Atrx deficiency induces telomere dysfunction, endocrine defects, and reduced life span

L Ashley Watson  1 Lauren A SolomonJennifer Ruizhe LiYan JiangMatthew EdwardsKazuo Shin-yaFrank BeierNathalie G Bérubé
Affiliations

Atrx deficiency induces telomere dysfunction, endocrine defects, and reduced life span

L Ashley Watson et al. J Clin Invest. 2013 May.

Abstract

Human ATRX mutations are associated with cognitive deficits, developmental abnormalities, and cancer. We show that the Atrx-null embryonic mouse brain accumulates replicative damage at telomeres and pericentromeric heterochromatin, which is exacerbated by loss of p53 and linked to ATM activation. ATRX-deficient neuroprogenitors exhibited higher incidence of telomere fusions and increased sensitivity to replication stress-inducing drugs VSports手机版. Treatment of Atrx-null neuroprogenitors with the G-quadruplex (G4) ligand telomestatin increased DNA damage, indicating that ATRX likely aids in the replication of telomeric G4-DNA structures.
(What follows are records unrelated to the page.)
-- ==== Sys2Proof/Config.lean ====
section
/-! DEFINITION. What is fixed for the system and is not state: the OPEN delay parameters, the host's configuration
defaults, and the one free value (of the device, not of the block). -/

namespace Sys2Proof.Config

/-- LOADED with all eleven bits set: CAL_VALID's condition (10_state.md R24). -/
def allLoaded : BitVec 11 := 0x7FF

/-- The OPEN parameters of 00_scope.md R6: minimum waits in the host's time, taken as arguments. No value of one is in
the spec (91_not_in_source.md N3, N7), so a statement about a macro holds for every `Delays`. -/
structure Delays where
  /-- REGISTER_TURNAROUND_DELAY (70_reset_and_hazards.md R305). -/
  registerTurnaround : Nat
  /-- CONVERSION_SETTLE_DELAY_T (R306). -/
  settleTemperature : Nat
  /-- CONVERSION_SETTLE_DELAY_P(oss), oss = 0..3 (R306). -/
  settlePressure : Vector Nat 4
  /-- RESET_STARTUP_DELAY (R311). -/
  resetStartup : Nat
  deriving DecidableEq, Repr

/-- CONVERSION_SETTLE_DELAY_P(oss). -/
def Delays.pressure (d : Delays) (oss : BitVec 2) : Nat := d.settlePressure[oss.toFin]

/-- The default device address DEV_ADDR, 7 bits (44_host_protocol.md R240). -/
def devAddr : BitVec 7 := 0x77

/-- The default bus path BUS_PATH (R240), as its characters. -/
def busPath : List Char := "/dev/i2c-1".toList

/-- FREE VALUE (log 14). A byte the device returns where the spec says that it is any value, or says nothing of it: a
result byte read before its settle time (70_reset_and_hazards.md R306), one no conversion has given, and any byte, of
calibration too, read before the device has started up after a soft reset (log 26). Nothing is known of it; its argument
counts such reads. -/
opaque freeDeviceByte : Nat → Byte

end Sys2Proof.Config
end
Unexpectedly, mutant mice displayed reduced growth, shortened life span, lordokyphosis, cataracts, heart enlargement, and hypoglycemia, as well as reduction of mineral bone density, trabecular bone content, and subcutaneous fat. We show that a subset of these defects can be attributed to loss of ATRX in the embryonic anterior pituitary that resulted in low circulating levels of thyroxine and IGF-1. Our findings suggest that loss of ATRX increases DNA damage locally in the forebrain and anterior pituitary and causes tissue attrition and other systemic defects similar to those seen in aging. .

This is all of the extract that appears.